Task to carry out: While reading through the material below, copy each line that holds the word "decide".

Data for this task:
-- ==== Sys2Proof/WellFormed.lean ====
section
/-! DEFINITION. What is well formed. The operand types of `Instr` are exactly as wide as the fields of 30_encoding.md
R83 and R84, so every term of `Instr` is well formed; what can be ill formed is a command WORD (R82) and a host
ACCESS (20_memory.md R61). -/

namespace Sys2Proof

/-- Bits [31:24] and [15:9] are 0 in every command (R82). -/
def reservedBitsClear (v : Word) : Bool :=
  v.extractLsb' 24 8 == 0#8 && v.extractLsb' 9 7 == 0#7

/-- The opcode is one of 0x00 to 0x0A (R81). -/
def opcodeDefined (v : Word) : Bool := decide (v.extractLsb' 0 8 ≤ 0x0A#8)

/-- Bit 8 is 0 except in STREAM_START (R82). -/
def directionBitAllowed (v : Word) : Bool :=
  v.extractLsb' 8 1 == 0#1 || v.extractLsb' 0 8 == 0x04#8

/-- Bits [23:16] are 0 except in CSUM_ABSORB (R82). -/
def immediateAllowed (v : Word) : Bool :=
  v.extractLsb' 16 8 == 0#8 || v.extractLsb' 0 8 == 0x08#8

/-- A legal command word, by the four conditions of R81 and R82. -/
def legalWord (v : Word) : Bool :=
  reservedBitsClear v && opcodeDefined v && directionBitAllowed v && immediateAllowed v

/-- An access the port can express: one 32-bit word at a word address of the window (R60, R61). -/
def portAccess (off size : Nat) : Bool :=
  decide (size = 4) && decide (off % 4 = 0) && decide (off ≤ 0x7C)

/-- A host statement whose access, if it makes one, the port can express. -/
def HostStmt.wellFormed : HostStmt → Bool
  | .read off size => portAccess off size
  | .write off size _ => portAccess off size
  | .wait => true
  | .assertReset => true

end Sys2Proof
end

* * *

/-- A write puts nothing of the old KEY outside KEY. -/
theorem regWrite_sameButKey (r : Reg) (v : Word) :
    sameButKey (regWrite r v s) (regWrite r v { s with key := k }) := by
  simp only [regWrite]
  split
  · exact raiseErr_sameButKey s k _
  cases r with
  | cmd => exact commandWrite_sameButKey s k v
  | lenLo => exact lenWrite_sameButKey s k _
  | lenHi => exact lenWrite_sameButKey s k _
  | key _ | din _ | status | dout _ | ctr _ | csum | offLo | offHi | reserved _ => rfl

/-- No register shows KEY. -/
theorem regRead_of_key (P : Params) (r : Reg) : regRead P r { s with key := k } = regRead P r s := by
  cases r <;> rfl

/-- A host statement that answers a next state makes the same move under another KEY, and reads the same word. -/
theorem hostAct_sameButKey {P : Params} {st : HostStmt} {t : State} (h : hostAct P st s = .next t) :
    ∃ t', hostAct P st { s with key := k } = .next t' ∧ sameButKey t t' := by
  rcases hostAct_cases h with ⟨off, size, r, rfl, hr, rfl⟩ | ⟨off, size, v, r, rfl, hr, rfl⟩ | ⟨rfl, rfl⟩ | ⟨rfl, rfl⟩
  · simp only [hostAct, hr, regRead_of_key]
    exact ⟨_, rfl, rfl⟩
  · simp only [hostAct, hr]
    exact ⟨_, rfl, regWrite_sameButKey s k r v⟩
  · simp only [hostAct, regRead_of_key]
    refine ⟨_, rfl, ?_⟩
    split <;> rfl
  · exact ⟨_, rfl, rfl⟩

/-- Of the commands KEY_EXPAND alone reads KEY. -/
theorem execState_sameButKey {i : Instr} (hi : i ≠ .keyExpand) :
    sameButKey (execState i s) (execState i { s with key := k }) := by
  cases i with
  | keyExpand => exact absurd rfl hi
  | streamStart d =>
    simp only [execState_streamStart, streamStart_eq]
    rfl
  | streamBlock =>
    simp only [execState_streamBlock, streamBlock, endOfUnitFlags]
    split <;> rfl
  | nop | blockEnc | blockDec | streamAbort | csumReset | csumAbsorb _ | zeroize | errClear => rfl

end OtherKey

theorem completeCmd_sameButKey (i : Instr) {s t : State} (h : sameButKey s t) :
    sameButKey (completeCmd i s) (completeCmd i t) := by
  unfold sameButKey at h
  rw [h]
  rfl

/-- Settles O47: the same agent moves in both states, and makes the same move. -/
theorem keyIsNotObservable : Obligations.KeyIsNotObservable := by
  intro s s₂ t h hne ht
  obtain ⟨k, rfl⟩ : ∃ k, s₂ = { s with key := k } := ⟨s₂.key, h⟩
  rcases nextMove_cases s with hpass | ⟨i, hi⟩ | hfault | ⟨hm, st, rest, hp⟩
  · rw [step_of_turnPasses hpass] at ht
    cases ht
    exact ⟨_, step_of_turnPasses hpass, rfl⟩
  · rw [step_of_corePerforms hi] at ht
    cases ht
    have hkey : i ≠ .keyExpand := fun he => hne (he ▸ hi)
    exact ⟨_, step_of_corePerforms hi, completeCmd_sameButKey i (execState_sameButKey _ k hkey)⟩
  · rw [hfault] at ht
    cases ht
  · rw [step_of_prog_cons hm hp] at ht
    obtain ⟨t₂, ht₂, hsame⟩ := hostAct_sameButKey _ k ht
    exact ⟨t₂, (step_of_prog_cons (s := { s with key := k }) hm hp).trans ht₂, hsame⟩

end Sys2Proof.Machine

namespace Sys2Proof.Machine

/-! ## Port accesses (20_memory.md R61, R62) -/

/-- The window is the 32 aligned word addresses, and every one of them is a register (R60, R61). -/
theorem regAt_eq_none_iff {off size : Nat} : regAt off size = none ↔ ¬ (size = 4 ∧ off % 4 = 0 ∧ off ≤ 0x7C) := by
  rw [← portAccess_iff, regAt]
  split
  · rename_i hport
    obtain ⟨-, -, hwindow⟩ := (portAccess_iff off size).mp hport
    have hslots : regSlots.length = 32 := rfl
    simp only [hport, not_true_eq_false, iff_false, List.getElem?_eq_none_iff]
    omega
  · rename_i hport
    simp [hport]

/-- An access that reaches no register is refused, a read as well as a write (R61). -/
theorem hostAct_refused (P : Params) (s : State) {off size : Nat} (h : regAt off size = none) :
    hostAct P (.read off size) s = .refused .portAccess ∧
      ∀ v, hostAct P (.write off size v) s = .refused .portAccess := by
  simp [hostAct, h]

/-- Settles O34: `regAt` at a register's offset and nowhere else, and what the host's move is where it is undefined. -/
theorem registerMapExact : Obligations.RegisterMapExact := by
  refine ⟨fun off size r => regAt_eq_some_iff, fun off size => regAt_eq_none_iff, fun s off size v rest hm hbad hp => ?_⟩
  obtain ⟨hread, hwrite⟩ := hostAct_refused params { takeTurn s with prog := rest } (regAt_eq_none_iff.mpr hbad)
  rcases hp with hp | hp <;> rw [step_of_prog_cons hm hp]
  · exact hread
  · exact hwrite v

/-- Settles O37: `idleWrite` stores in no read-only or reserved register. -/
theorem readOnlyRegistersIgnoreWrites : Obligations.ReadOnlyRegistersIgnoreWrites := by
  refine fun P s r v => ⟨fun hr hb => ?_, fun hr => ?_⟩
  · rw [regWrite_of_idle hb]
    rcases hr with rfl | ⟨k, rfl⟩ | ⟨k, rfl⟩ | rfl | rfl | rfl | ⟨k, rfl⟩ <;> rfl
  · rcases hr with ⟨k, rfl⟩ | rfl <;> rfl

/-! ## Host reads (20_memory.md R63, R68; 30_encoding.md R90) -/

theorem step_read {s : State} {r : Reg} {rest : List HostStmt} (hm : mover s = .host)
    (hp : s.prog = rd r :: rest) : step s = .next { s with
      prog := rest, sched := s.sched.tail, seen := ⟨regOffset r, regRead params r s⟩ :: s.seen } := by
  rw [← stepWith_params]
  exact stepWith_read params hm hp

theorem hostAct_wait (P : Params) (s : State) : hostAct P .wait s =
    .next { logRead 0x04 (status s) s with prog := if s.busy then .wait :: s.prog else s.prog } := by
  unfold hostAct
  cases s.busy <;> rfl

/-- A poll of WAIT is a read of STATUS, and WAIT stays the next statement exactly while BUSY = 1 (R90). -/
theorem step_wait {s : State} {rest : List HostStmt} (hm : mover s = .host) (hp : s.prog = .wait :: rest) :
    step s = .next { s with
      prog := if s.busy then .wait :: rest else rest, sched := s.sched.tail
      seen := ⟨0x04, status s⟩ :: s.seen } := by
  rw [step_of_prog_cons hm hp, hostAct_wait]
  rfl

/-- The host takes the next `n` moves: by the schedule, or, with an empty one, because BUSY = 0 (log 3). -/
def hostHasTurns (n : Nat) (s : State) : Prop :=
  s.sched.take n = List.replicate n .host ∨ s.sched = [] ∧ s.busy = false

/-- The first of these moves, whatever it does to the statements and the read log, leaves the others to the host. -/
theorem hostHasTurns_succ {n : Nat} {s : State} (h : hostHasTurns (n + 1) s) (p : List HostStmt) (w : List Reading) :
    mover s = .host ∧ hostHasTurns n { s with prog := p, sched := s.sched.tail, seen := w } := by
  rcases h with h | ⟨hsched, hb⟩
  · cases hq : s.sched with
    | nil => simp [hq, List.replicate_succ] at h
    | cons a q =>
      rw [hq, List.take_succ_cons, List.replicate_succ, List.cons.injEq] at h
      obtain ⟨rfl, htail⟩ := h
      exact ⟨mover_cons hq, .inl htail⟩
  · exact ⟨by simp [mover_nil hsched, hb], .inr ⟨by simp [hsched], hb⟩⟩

Solved exercise:
def opcodeDefined (v : Word) : Bool := decide (v.extractLsb' 0 8 ≤ 0x0A#8)
  decide (size = 4) && decide (off % 4 = 0) && decide (off ≤ 0x7C)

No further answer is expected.